Pelican Institute CEO Daniel Erspamer has long supported the changes. The business and personal “tax swap” package, if approved, will cut income tax rates in exchange for eliminating the ability to deduct federal taxes from your state tax liability. Erspamer touted the changes saying not only would they lower tax rates, but they would “disentangle” state government revenue from ever-changing federal tax policy.
“We will have a more predictable, and stable tax structure here in Louisiana,” said Erspamer.
The package also phases out the franchise tax for many smaller businesses and lowers the franchise tax rate over time for larger companies. Voters will have to approve the personal income tax reform proposal at the ballot in the fall. The other changes will require Governor Edwards’ signature.

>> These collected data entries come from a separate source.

-- ==== Sys2Proof/Machine/Fp.lean ====
section
/-!
DEFINITION. Number formats and the arithmetic contract (spec/03_arithmetic.md): element formats (R48, R49), exact values,
rounding (R57 to R59), the special cases of R67 to R69 and the integer arithmetic of R70.
-/
namespace Sys2Proof.Machine

/-- The floating-point element formats of Table 3-1. -/
inductive Ff where
  | fp64 | fp32 | bf16 | fp16 | e4m3 | e5m2 | e2m1
deriving DecidableEq, Repr

/-- Exponent bits (Table 3-1). -/
def Ff.eb : Ff → Nat
  | .fp64 => 11 | .fp32 => 8 | .bf16 => 8 | .fp16 => 5 | .e4m3 => 4 | .e5m2 => 5 | .e2m1 => 2

/-- Mantissa bits (Table 3-1). -/
def Ff.mb : Ff → Nat
  | .fp64 => 52 | .fp32 => 23 | .bf16 => 7 | .fp16 => 10 | .e4m3 => 3 | .e5m2 => 2 | .e2m1 => 1

/-- Exponent bias (Table 3-1). -/
def Ff.bias : Ff → Nat
  | .fp64 => 1023 | .fp32 => 127 | .bf16 => 127 | .fp16 => 15 | .e4m3 => 7 | .e5m2 => 15 | .e2m1 => 1

/-- Width in bits (Table 3-1). -/
def Ff.bits (f : Ff) : Nat := 1 + f.eb + f.mb

/-- The default quiet NaN of Table 3-3. E2M1 has none; a block-scaled NaN is scale 0xFF with element 0. -/
def Ff.qnan : Ff → Nat
  | .fp64 => 0x7FF8000000000000 | .fp32 => 0x7FC00000 | .bf16 => 0x7FC0 | .fp16 => 0x7E00
  | .e4m3 => 0x7F | .e5m2 => 0x7E | .e2m1 => 0

/-- An exact value: NaN, an infinity, or a sign and a magnitude (a zero keeps its sign). `true` is negative. -/
inductive Fv where
  | nan
  | inf (s : Bool)
  | fin (s : Bool) (q : ℚ)
deriving DecidableEq, Repr

/-- 2 to an integer power, exactly. -/
def pow2 : Int → ℚ
  | .ofNat n => ((2 ^ n : Nat) : ℚ)
  | .negSucc n => mkRat 1 (2 ^ (n + 1))

/-- ⌊log2 q⌋ of a positive rational. -/
def floorLog2 (q : ℚ) : Int :=
  let k : Int := (Nat.log2 q.num.natAbs : Int) - (Nat.log2 q.den : Int)
  if pow2 k ≤ q then k else k - 1

/-- The exact value an encoding has (R49). -/
def fdecode (f : Ff) (v : Nat) : Fv :=
  let s := v / 2 ^ (f.eb + f.mb) % 2 = 1
  let e := v / 2 ^ f.mb % 2 ^ f.eb
  let m := v % 2 ^ f.mb
  if e = 0 then .fin s ((m : ℚ) * pow2 (1 - (f.bias : Int) - f.mb))
  else
    let normal : Fv := .fin s (((2 ^ f.mb + m : Nat) : ℚ) * pow2 ((e : Int) - f.bias - f.mb))
    if e = 2 ^ f.eb - 1 then
      match f with
      | .e2m1 => normal
      | .e4m3 => if m = 7 then .nan else normal
      | _ => if m = 0 then .inf s else .nan
    else normal

/-- The largest finite value (Table 3-2). -/
def Ff.maxFinite : Ff → ℚ
  | .e4m3 => 448
  | .e2m1 => 6
  | f => ((2 ^ (f.mb + 1) - 1 : Nat) : ℚ) * pow2 ((f.bias : Int) - f.mb)

/-- The rounding modes of R57; stochastic rounding carries its 16 random bits (R60). -/
inductive Rm where
  | rne
  | sr (u : Nat)
  | rtz
deriving DecidableEq, Repr

/-- Round a non-negative quotient of value and spacing to an integer under a mode (R57 to R59). -/
def roundInt (rm : Rm) (t : ℚ) : Nat :=
  let lo := t.floor.toNat
  let r := t - (lo : ℚ)
  if r = 0 then lo
  else match rm with
    | .rne => if r > 1 / 2 then lo + 1 else if r = 1 / 2 then (if lo % 2 = 1 then lo + 1 else lo) else lo
    | .sr u => if (r * 65536).floor.toNat + u ≥ 65536 then lo + 1 else lo
    | .rtz => lo

/-- The exponent of the spacing of format `f` at magnitude `q` > 0: the binade's ulp, or the subnormal spacing (R59). -/
def quantum (f : Ff) (q : ℚ) : Int := max (floorLog2 q) (1 - (f.bias : Int)) - f.mb

/-- Round a magnitude once to the significands of `f`, the exponent range unbounded above (R58). -/
def roundMag (f : Ff) (rm : Rm) (q : ℚ) : ℚ :=
  if q = 0 then 0
  else
    let e := quantum f q
    (roundInt rm (q / pow2 e) : ℚ) * pow2 e

/-- Encode a value representable in `f` (R49); NaN is the default quiet NaN (R50). -/
def fencode (f : Ff) : Fv → Nat
  | .nan => f.qnan
  | .inf s => (if s then 2 ^ (f.eb + f.mb) else 0) + (2 ^ f.eb - 1) * 2 ^ f.mb
  | .fin s q =>
    let sg := if s then 2 ^ (f.eb + f.mb) else 0
    if q = 0 then sg
    else
      let e := floorLog2 q
      if e < 1 - (f.bias : Int) then
        sg + (q / pow2 (1 - (f.bias : Int) - f.mb)).floor.toNat
      else
        sg + (e + f.bias).toNat * 2 ^ f.mb + ((q / pow2 (e - f.mb)).floor.toNat - 2 ^ f.mb)

/-- An arithmetic result rounded once, RNE, to `f`: overflow gives infinity of the exact sign (R58, R67). -/
def rnd (f : Ff) : Fv → Fv
  | .fin s q =>
    let r := roundMag f .rne q
    if r > f.maxFinite then .inf s else .fin s r
  | v => v

/-- Whether the value is a NaN. -/
def Fv.isNan : Fv → Bool
  | .nan => true
  | _ => false

/-- Whether the value is an infinity. -/
def Fv.isInf : Fv → Bool
  | .inf _ => true
  | _ => false

/-- Whether the value is finite. -/
def Fv.isFin : Fv → Bool
  | .fin _ _ => true
  | _ => false

/-- The signed rational of a finite value (0 for the others). -/
def Fv.val : Fv → ℚ
  | .fin s q => if s then -q else q
  | _ => 0

/-- A signed rational as a value; `z` is the sign a zero takes. -/
def ofRat (z : Bool) (x : ℚ) : Fv :=
  if x = 0 then .fin z 0 else .fin (decide (x < 0)) |x|

def Fv.neg : Fv → Fv
  | .nan => .nan
  | .inf s => .inf (!s)
  | .fin s q => .fin (!s) q

def Fv.abs : Fv → Fv
  | .nan => .nan
  | .inf _ => .inf false
  | .fin _ q => .fin false q

/-- Exact sum (R67); zero signs under R68. -/
def Fv.add : Fv → Fv → Fv
  | .nan, _ => .nan
  | _, .nan => .nan
  | .inf s, .inf t => if s = t then .inf s else .nan
  | .inf s, _ => .inf s
  | _, .inf t => .inf t
  | .fin s a, .fin t b =>
    if a = 0 ∧ b = 0 then .fin (s && t) 0
    else ofRat false ((Fv.fin s a).val + (Fv.fin t b).val)

def Fv.sub (a b : Fv) : Fv := a.add b.neg

/-- Exact product (R67); the sign is the exclusive or (R68). -/
def Fv.mul : Fv → Fv → Fv
  | .nan, _ => .nan
  | _, .nan => .nan
  | .inf s, .inf t => .inf (xor s t)
  | .inf s, .fin t b => if b = 0 then .nan else .inf (xor s t)
  | .fin s a, .inf t => if a = 0 then .nan else .inf (xor s t)
  | .fin s a, .fin t b => .fin (xor s t) (a * b)

/-- Exact a × b + c, to be rounded once (R67). -/
def Fv.fma (a b c : Fv) : Fv := (a.mul b).add c

/-- Numerical order of two values that are not NaN; −0 equals +0 (R69). -/
def Fv.lt : Fv → Fv → Bool
  | .nan, _ => false
  | _, .nan => false
  | .inf s, .inf t => s && !t
  | .inf s, .fin _ _ => s
  | .fin _ _, .inf t => !t
  | .fin s a, .fin t b => decide ((Fv.fin s a).val < (Fv.fin t b).val)

/-- Equality of values under R69. -/
def Fv.eqv : Fv → Fv → Bool
  | .inf s, .inf t => s == t
  | .fin s a, .fin t b => decide ((Fv.fin s a).val = (Fv.fin t b).val)
  | _, _ => false

/-- The sign of a value (false for NaN). -/
def Fv.sgn : Fv → Bool
  | .nan => false
  | .inf s => s
  | .fin s _ => s

/-- Maximum of R69: NaN if either is; max(+0, −0) is +0. -/
def Fv.max (a b : Fv) : Fv :=
  if a.isNan || b.isNan then .nan
  else if a.lt b then b
  else if b.lt a then a
  else if a.sgn then b else a

/-- Minimum of R69: NaN if either is; min(+0, −0) is −0. -/
def Fv.min (a b : Fv) : Fv :=
  if a.isNan || b.isNan then .nan
  else if a.lt b then a
  else if b.lt a then b
  else if a.sgn then a else b

/-- The comparison conditions of R122: 0 EQ, 1 NE, 2 LT, 3 LE, 4 GT, 5 GE, 6 UNORD, 7 ORD, under R69. -/
def fcond (sub : Nat) (a b : Fv) : Bool :=
  let u := a.isNan || b.isNan
  match sub with
  | 0 => a.eqv b
  | 1 => u || !(a.eqv b)
  | 2 => a.lt b
  | 3 => !u && (a.lt b || a.eqv b)
  | 4 => b.lt a
  | 5 => !u && (b.lt a || a.eqv b)
  | 6 => u
  | _ => !u

/-- The value of a two's-complement number of `n` bits. -/
def sint (n v : Nat) : Int :=
  let w := v % 2 ^ n
  if w < 2 ^ (n - 1) then (w : Int) else (w : Int) - (2 ^ n : Nat)

/-- An integer modulo 2^n, as a number (R70). -/
def wrap (n : Nat) (i : Int) : Nat := (i % ((2 ^ n : Nat) : Int)).toNat

/-- The comparison conditions 0 to 5 of R122 on integers (R123). -/
def icond (sub : Nat) (a b : Int) : Bool :=
  match sub with
  | 0 => a == b
  | 1 => a != b
  | 2 => decide (a < b)
  | 3 => decide (a ≤ b)
  | 4 => decide (b < a)
  | _ => decide (b ≤ a)

/-- Saturate an integer into [lo, hi] (R65). -/
def clampI (lo hi i : Int) : Int := max lo (min hi i)

/-- A floating-point value to an integer of [lo, hi] under a mode: saturating, NaN gives 0 (R65, R210). -/
def toIntSat (rm : Rm) (lo hi : Int) : Fv → Int
  | .nan => 0
  | .inf s => if s then lo else hi
  | .fin s q =>
    let r : Int := (roundInt rm q : Int)
    clampI lo hi (if s then -r else r)

/-- A value converted to a floating-point format (R63, R64, R66, Table 3-6): NaN gives the default NaN, the exact value is
rounded once, and overflow and infinite inputs follow the destination and SAT. -/
def convF (d : Ff) (rm : Rm) (sat : Bool) : Fv → Nat
  | .nan => d.qnan
  | .inf s =>
    match d with
    | .e4m3 => if sat then (if s then 0xFE else 0x7E) else d.qnan
    | .e2m1 => fencode d (.fin s 6)
    | _ => fencode d (.inf s)
  | .fin s q =>
    let r := roundMag d rm q
    if r > d.maxFinite then
      match d with
      | .e4m3 => if sat then (if s then 0xFE else 0x7E) else d.qnan
      | .e2m1 => fencode d (.fin s 6)
      | _ => if sat then fencode d (.fin s d.maxFinite) else fencode d (.inf s)
    else fencode d (.fin s r)

/-- The mixing function of the stochastic-rounding generator (R60). -/
def srMix (z : Word64) : Word64 :=
  let z := z ^^^ (z >>> 32)
  let z := z * 0x8E5A93C14B27D6F1#64
  let z := z ^^^ (z >>> 29)
  let z := z * 0xB3D107E96A4C52ED#64
  z ^^^ (z >>> 32)

/-- The 16 random bits of one element (R60). -/
def srbits (k t s e : Nat) : Nat :=
  let x := srMix (BitVec.ofNat 64 k ^^^ ((BitVec.ofNat 64 t <<< 32) ||| BitVec.ofNat 64 s))
  let y := srMix (x + BitVec.ofNat 64 e * 0x6A09E667F3BCC909#64)
  (y >>> 48).toNat

end Sys2Proof.Machine
end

Erspamer notes that for most residents and businesses this isn’t exactly a net tax cut.
“In the short term, in the near term, it is absolutely revenue neutral for the state, and it should be neutral on average for every taxpayer in the state,” said Erspamer who added “It makes Louisiana more competitive. We will have the lowest personal income tax rate of any state in South that taxes income and the fourth lowest income tax rate in the country.”
Opponents argue the reforms mostly benefit the state’s wealthiest individuals and corporations.